On this day, I saw the partygoers of New York. The stylish, in love and the friends making conversation or life easier with alcohol. I was doing just the same, in secret.

‘Ignorance is bliss, Love from New York’

If you walk with your nose in the air high enough, you don’t see the homeless shrouded, crumpled. Life has chewed them up and spat them outside. 
If one doesn’t see them, they don’t exist, and the sun is shining and there is money in the bank and I think my wife loves me.

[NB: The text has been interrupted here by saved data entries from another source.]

-- ==== Sys2Proof/Machine/Mgt.lean ====
section
/-!
DEFINITION. The management controller and the D0 responder (R448–R454, R457–R459): MCTP and PLDM, the Beygar commands,
firmware update, events and telemetry. A command with a row of its own is one message received.
-/
namespace Sys2Proof.Machine

/-! Receiving (R448, R450). -/

/-- A transport that can bring a message now: PCIe needs the host link. -/
def busUp (s : State) (b : MctpBus) : Bool :=
  match b with
  | .pcie => s.flag HST_LINK_STS.UP && !hostStopped s
  | _ => true

def lowBus (b : MctpBus) : Bool := b == .i3c || b == .smbus

/-- A message is received by the management controller and counted, or while D2 does not run by the D0 responder, when it
is one of Table 20.3 (`d0`); else it is discarded. -/
def mgtStep (src : MgtSrc) (d0 : Bool) (act : State → State) (s : State) : State :=
  if mgtRuns s then
    if ¬ busUp s src.bus then s
    else
      let s := s.bump (MGT_CNT.COUNT 0)
      act (match src.session with
        | some n => touch n s
        | none => s)
  else if d0 ∧ lowBus src.bus then act s else s

def pldmAns (src : MgtSrc) (code : PldmCode) (status : Nat) (data : Bytes) (s : State) : State := s.emit (.pldm src.eid code status data)

def pldmDone (src : MgtSrc) (s : State) : State := pldmAns src .success ST.OK [] s
def pldmRefuse (src : MgtSrc) (s : State) : State := pldmAns src .notReady ST.OK [] s

/-- An owner session: a secured session with mutual authentication, whose requester's key is that of a programmed,
unrevoked ECDSA P-384 owner slot. -/
def ownerSession (s : State) (src : MgtSrc) : Bool :=
  match src.session.bind fun n => KMap.find? s.key.sessions n with
  | none => false
  | some x => x.done && x.mauth &&
      (List.range 4).any fun n => KMap.find? s.fus.owners n == some (0, x.cert) && !bitOf s.fus.revoked n

/-! MCTP control, and messages without a row of their own. -/

/-- The PLDM types of R449. -/
def pldmTypes : List Nat := [0, 2, 5, 63]

/-- R448, R449: an SPDM request outside Table 15.2 is relayed and answered so; a PLDM command outside the supported
types, or outside the commands that have rows, is refused; any other message type is discarded and counted. -/
def execMctpMessage (src : MgtSrc) (msg : MctpMsg) (s : State) : Host.Outcome State Fault Refusal :=
  .next (mgtStep src false (fun s =>
    match msg with
    | .control => s.emit (.mctp src.eid [5])
    | .pldm ty => pldmAns src (if pldmTypes.contains ty then .unsupportedCmd else .invalidType) ST.OK [] s
    | .readSensor id =>
      if sensorIds.contains id then pldmAns src .success ST.OK (natLe 4 (KMap.get 0 s.mgt.sens id)) s
      else pldmAns src .invalidData ST.OK [] s
    | .cancelUpdate =>
      if s.mgt.updater = some src.eid then pldmDone src ({ s with mgt.updater := none }.wr MGT_STS.UPDATE 0 0)
      else pldmAns src .notInUpdateMode ST.OK [] s
    | .spdm _ => spdmStep .mctp src.session (fun s => (.error .unsupportedRequest, s)) s
    | .other ty => if [0, 1, 5, 6].contains ty then s else s.bump (MGT_CNT.COUNT 1)) s)

/-- One ID serves every transport. -/
def execSetEndpointId (src : MgtSrc) (eid : Nat) (s : State) : Host.Outcome State Fault Refusal :=
  .next (mgtStep src false (fun s =>
    if eid % 256 = 0 ∨ eid % 256 = 255 then s.emit (.mctp src.eid [2])
    else (s.wr MGT_STS.EID 0 eid).emit (.mctp src.eid (0 :: natLe 1 eid))) s)

def execGetEndpointId (src : MgtSrc) (s : State) : Host.Outcome State Fault Refusal :=
  .next (mgtStep src true (fun s => s.emit (.mctp src.eid (0 :: natLe 1 (s.rd MGT_STS.EID)))) s)

/-- The versions of MCTP that the node supports are its firmware's. -/
def execGetMctpVersionSupport (src : MgtSrc) (s : State) : Host.Outcome State Fault Refusal :=
  .next (mgtStep src true (fun s => s.emit (.mctp src.eid (0 :: natLe 4 Config.mctpVersion))) s)

/-- R448: while an event is pending, the management controller answers with its address. -/
def execSmbusAlertResponse (s : State) : Host.Outcome State Fault Refusal :=
  .next (if mgtRuns s ∧ outAlert s then s.emit (.alertAddr (0x60 + s.rd PCM_STRAP.MGT_ADDR)) else s)

/-! Formes (Table 20.4). -/

/-- What LOAD, GO and CANCEL answer: the completion code and status. -/
def loadStatus (s : State) : PldmCode × Nat :=
  if 3 ≤ formeState s then (.error, ST.FORME_BUSY)
  else if formeState s = 1 ∨ s.rd PCM_STRAP.BOOT_SEL = 7 then (.error, ST.OK) else (.success, ST.OK)

def goStatus (s : State) : PldmCode × Nat :=
  match s.fme.staged with
  | none => (.error, ST.OK)
  | some m =>
    if formeState s ≠ 2 then (.error, ST.OK)
    else if ¬ timeInBound s ∨ (m.time ≠ 0 ∧ m.time ≤ fabTime s) then (.error, ST.FORME_LATE) else (.success, ST.OK)

def cancelStatus (s : State) : PldmCode × Nat :=
  if formeState s = 2 ∨ formeState s = 3 then (.success, ST.OK) else (.error, ST.OK)

/-- A chunk is at most 1,024 bytes and the container 2,097,152; the last one acts as LOAD. -/
def execFormeLoad (src : MgtSrc) (first last : Bool) (data : Bytes) (s : State) : Host.Outcome State Fault Refusal :=
  .next (mgtStep src false (fun s =>
    let b := (if first then [] else s.mgt.load) ++ data
    if 1024 < data.length ∨ 2097152 < b.length then pldmAns src .invalidData ST.OK [] s
    else if ¬ last then pldmDone src { s with mgt.load := b }
    else
      let (c, st) := loadStatus s
      pldmAns src c st [] (loadGate (formeTake b) { s with mgt.load := [] })) s)

def execFormeGo (src : MgtSrc) (s : State) : Host.Outcome State Fault Refusal :=
  .next (mgtStep src false (fun s => pldmAns src (goStatus s).1 (goStatus s).2 [] (formeGo s)) s)

def execFormeCancel (src : MgtSrc) (s : State) : Host.Outcome State Fault Refusal :=
  .next (mgtStep src false (fun s => pldmAns src (cancelStatus s).1 (cancelStatus s).2 [] (formeCancel s)) s)

/-! Fuses and debug (R338, R343, R452, R459). -/

/-- R452: an unprogrammed slot, while none is programmed and the node is in PROOF, or in an owner session. -/
def execOwnerProg (src : MgtSrc) (slot alg hash : Nat) (s : State) : Host.Outcome State Fault Refusal :=
  .next (mgtStep src false (fun s =>
    let blank := (List.range 4).all fun n => (KMap.find? s.fus.owners n).isNone
    if 4 ≤ slot ∨ 2 ≤ alg then pldmAns src .invalidData ST.OK [] s
    else if (KMap.find? s.fus.owners slot).isSome ∨ ¬ ((blank ∧ s.rd RAS_NODE_STS.STATE = 0) ∨ ownerSession s src) then pldmRefuse src s
    else pldmDone src (showOwners { s with fus.owners := KMap.insert s.fus.owners slot (alg, hash % 2 ^ 384) })) s)

def execOwnerRevoke (src : MgtSrc) (slot : Nat) (s : State) : Host.Outcome State Fault Refusal :=
  .next (mgtStep src false (fun s =>
    if 4 ≤ slot then pldmAns src .invalidData ST.OK [] s
    else if ¬ ownerSession s src then pldmRefuse src s
    else pldmDone src (showOwners { s with fus.revoked := setBit s.fus.revoked slot })) s)

def execSvnCommit (src : MgtSrc) (s : State) : Host.Outcome State Fault Refusal :=
  .next (mgtStep src false (fun s =>
    if ¬ ownerSession s src then pldmRefuse src s
    else
      let n := max s.fus.svn (min 64 (s.rd RSP_FW_SVN.RUN))
      pldmDone src ({ s with fus.svn := n }.wr RSP_FW_SVN.MIN 0 n)) s)

/-- R459: level 1 takes effect at once, and level 2 at the next warm reset. -/
def execDebugUnlock (src : MgtSrc) (level : Nat) (s : State) : Host.Outcome State Fault Refusal :=
  .next (mgtStep src false (fun s =>
    if level ≠ 1 ∧ level ≠ 2 then pldmAns src .invalidData ST.OK [] s
    else if ¬ ownerSession s src then pldmRefuse src s
    else if level = 1 then pldmDone src { s.wr MGT_STS.DEBUG_LVL 0 1 with mgt.dbgNext := 0 }
    else pldmDone src { s with mgt.dbgNext := 2 }) s)

/-! Resets and power (R418, R419, R423). -/

/-- R423: as a write of PCM_RST_CMD, with management as the cause. The answer goes out first. -/
def execPldmReset (src : MgtSrc) (value : Nat) (failed : List Nat) (s : State) : Host.Outcome State Fault Refusal :=
  .next (mgtStep src true (fun s =>
    let s := pldmDone src s
    if rstCmd 1 value then coldReset 2 true failed s
    else if rstCmd 2 value then warmReset 2 failed s
    else if rstCmd 3 value then nodeReset 2 s
    else if rstCmd 4 value then regionReset (bits value 0 2) 2 s
    else s) s)

def execPldmWake (src : MgtSrc) (s : State) : Host.Outcome State Fault Refusal :=
  .next (mgtStep src true (fun s => wakeUp (pldmDone src s)) s)

def execPldmKeep (src : MgtSrc) (s : State) : Host.Outcome State Fault Refusal :=
  .next (mgtStep src false (fun s => keepCmd (pldmDone src s)) s)

/-- The word at a field's register. -/
def statusWord (s : State) (f : Fld) : Bytes := natLe 4 (wordRead s 2 0 f.win f.off)

def execStatusQuery (src : MgtSrc) (s : State) : Host.Outcome State Fault Refusal :=
  .next (mgtStep src true (fun s =>
    pldmAns src .success ST.OK (statusWord s PCM_STATE.NODE ++ statusWord s PCM_RST_STS.CAUSE ++ statusWord s RAS_NODE_STS.STATE ++
      statusWord s RSP_BOOT_STS.FAIL) s) s)

/-! Flash (R451, R453, R454). -/

/-- The size of a flash slot (Table 20.5). -/
def slotSize (n : Nat) : Nat := if n < 2 then 0x400000 else if n < 4 then 0x800000 else 0x200000

def setFlash (n : Nat) (b : Bytes) (s : State) : State := { s with mgt.flash := KMap.insert s.mgt.flash n b }

/-- R451: a chunk into slot A of an image, by the D0 responder alone, while boot has failed. The first chunk, at offset 0,
erases the slot; erased flash reads as ones. -/
def execRecoveryWrite (src : MgtSrc) (mgt : Bool) (off : Nat) (data : Bytes) (s : State) : Host.Outcome State Fault Refusal :=
  let n := if mgt then 2 else 0
  if mgtRuns s then .next (mgtStep src false (pldmRefuse src) s)
  else if ¬ s.flag RSP_BOOT_STS.FAIL then .next s
  else .next (mgtStep src true (fun s =>
    if 1024 < data.length ∨ slotSize n < off + data.length then pldmAns src .invalidData ST.OK [] s
    else
      let old := if off = 0 then [] else flashSlot s n
      pldmDone src (setFlash n (old.take off ++ List.replicate (off - old.length) 0xFF ++ data ++ old.drop (off + data.length)) s)) s)

/-- R453: one update agent is served at a time. -/
def execRequestUpdate (src : MgtSrc) (s : State) : Host.Outcome State Fault Refusal :=
  .next (mgtStep src false (fun s =>
    match s.mgt.updater with
    | some e => if e = src.eid then pldmDone src s else pldmAns src .alreadyInUpdateMode ST.OK [] s
    | none => pldmDone src ({ s with mgt.updater := some src.eid }.wr MGT_STS.UPDATE 0 1)) s)

/-- Whether slot A of a component verifies (R338, or rows 1 to 3 of Table 17.8), and the state with a failure counted. -/
def slotVerify (n : Nat) (s : State) : Bool × State :=
  if n < 4 then if imageBad s [] n = 0 then (true, s) else (false, authFailNode s)
  else match checkOuter s {} (containerOf (flashSlot s n)) with
    | .ok _ => (true, s)
    | .error e => (false, if e = ST.FORME_SIG then authFailNode s else s)

/-- R454: slot B takes slot A, slot A takes the component, and a component that fails verification is put back. -/
def writeComponent (n : Nat) (data : Bytes) (s : State) : Bool × State :=
  let s := if flashSlot s (n + 1) = flashSlot s n then s else setFlash (n + 1) (flashSlot s n) s
  let (ok, s) := slotVerify n (setFlash n data s)
  (ok, if ok then s else setFlash n (flashSlot s (n + 1)) s)

/-- A component of the agent's update; the last one ends it. -/
def execUpdateComponent (src : MgtSrc) (comp : Nat) (data : Bytes) (last : Bool) (s : State) : Host.Outcome State Fault Refusal :=
  .next (mgtStep src false (fun s =>
    let n := 2 * (comp - 1)
    if s.mgt.updater ≠ some src.eid then pldmAns src .notInUpdateMode ST.OK [] s
    else if comp = 0 ∨ 3 < comp ∨ slotSize n < data.length then pldmAns src .invalidData ST.OK [] s
    else
      let (ok, s) := writeComponent n data s
      let s := if last then { s with mgt.updater := none }.wr MGT_STS.UPDATE 0 0 else s
      pldmAns src (if ok then .success else .verifyErrorImageIncomplete) ST.OK [] s) s)

/-! Events (R457). -/

def execSetEventReceiver (src : MgtSrc) (eid : Nat) (s : State) : Host.Outcome State Fault Refusal :=
  .next (mgtStep src false (fun s => sendEvent (pldmDone src { s with mgt.receiver := eid % 256 })) s)

/-- The acknowledged event leaves the queue, and the next one goes out. -/
def execEventAck (src : MgtSrc) (s : State) : Host.Outcome State Fault Refusal :=
  .next (mgtStep src false (fun s =>
    if src.eid = s.mgt.receiver ∧ s.mgt.receiver ≠ 0 then sendEvent { s with mgt.events := s.mgt.events.tail } else s) s)

/-! Telemetry (R458). -/

def execTelReceiver (src : MgtSrc) (eid : Nat) (s : State) : Host.Outcome State Fault Refusal :=
  .next (mgtStep src false (fun s => pldmDone src { s with mgt.telTo := eid % 256 }) s)

def execTelRead (src : MgtSrc) (s : State) : Host.Outcome State Fault Refusal :=
  .next (mgtStep src false (fun s => pldmAns src .success ST.OK ((s.mgt.tel.map telBytes).getD []) s) s)

/-- The identifiers and the period of the active forme. -/
def telIds (s : State) : List Nat := (recs (secOf s 14) (leAt (secOf s 14) 0 2) 0x40 4).map leNat
def telPeriod (s : State) : Nat := leAt (secOf s 14) 4 4

/-- The record of a pass that starts now; its end is at most 20 µs later. -/
def telRecord (s : State) : TelRec :=
  let t := fabTime s
  { seq := ((s.mgt.tel.map (·.seq)).getD 0 + 1) % 2 ^ 32, n := (telIds s).length, gap := s.mgt.telGap, oob := !timeInBound s,
    tStart := t, tEnd := t + s.draw % 20001, values := (telIds s).map (counterValue s) }

/-- A record falls due every PERIOD_MS: it is formed, or skipped while the one before is unsent. -/
def execTelemetryPeriod (unsent : Bool) (s : State) : Host.Outcome State Fault Refusal :=
  if ¬ mgtRuns s ∨ telPeriod s = 0 ∨ s.now < s.mgt.telAt + telPeriod s * 1000000 then .next s
  else
    let s := { s with mgt.telAt := s.now }
    if unsent ∧ s.mgt.tel.isSome ∧ s.mgt.telTo ≠ 0 then .next ({ s with mgt.telGap := true }.bump MGT_TEL_SKIP_CNT.COUNT)
    else
      let r := telRecord s
      let s : State := { s.drawn with mgt.tel := some r, mgt.telGap := false }
      .next (if s.mgt.telTo = 0 then s else s.emit (.telemetry s.mgt.telTo r))

end Sys2Proof.Machine
end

On the subway, there was a multitude of people wearing the little pod earphones from Apple. A visual representation of a socioeconomic divide. I wonder how easy it would be to steal them from their respective owner. All you need is an apt distraction. A firm, slow kiss on the mouth would be apt enough, a girl in college would be some men’s wet dream. But it is kissing strangers though, I don’t know where their mouth has been. I would have to create a sort of mouth guard or a spray that can cut through bacteria like a hot knife through butter.
Maybe a mix of pure ethanol, water and any old mouthwash in a tiny spritzer.
Locate target, spray mouth and off you go, doing strange yet financially rewarding work. I guess there must be some non-verbal foreplay. Warm them up to the idea with flicks of the eyes or a  small mysterious smile. You grip the sides of their face, your forefinger and middle finger splayed across the ears and then using your thumb, you would pluck them right out of their nests. Theoretically of course.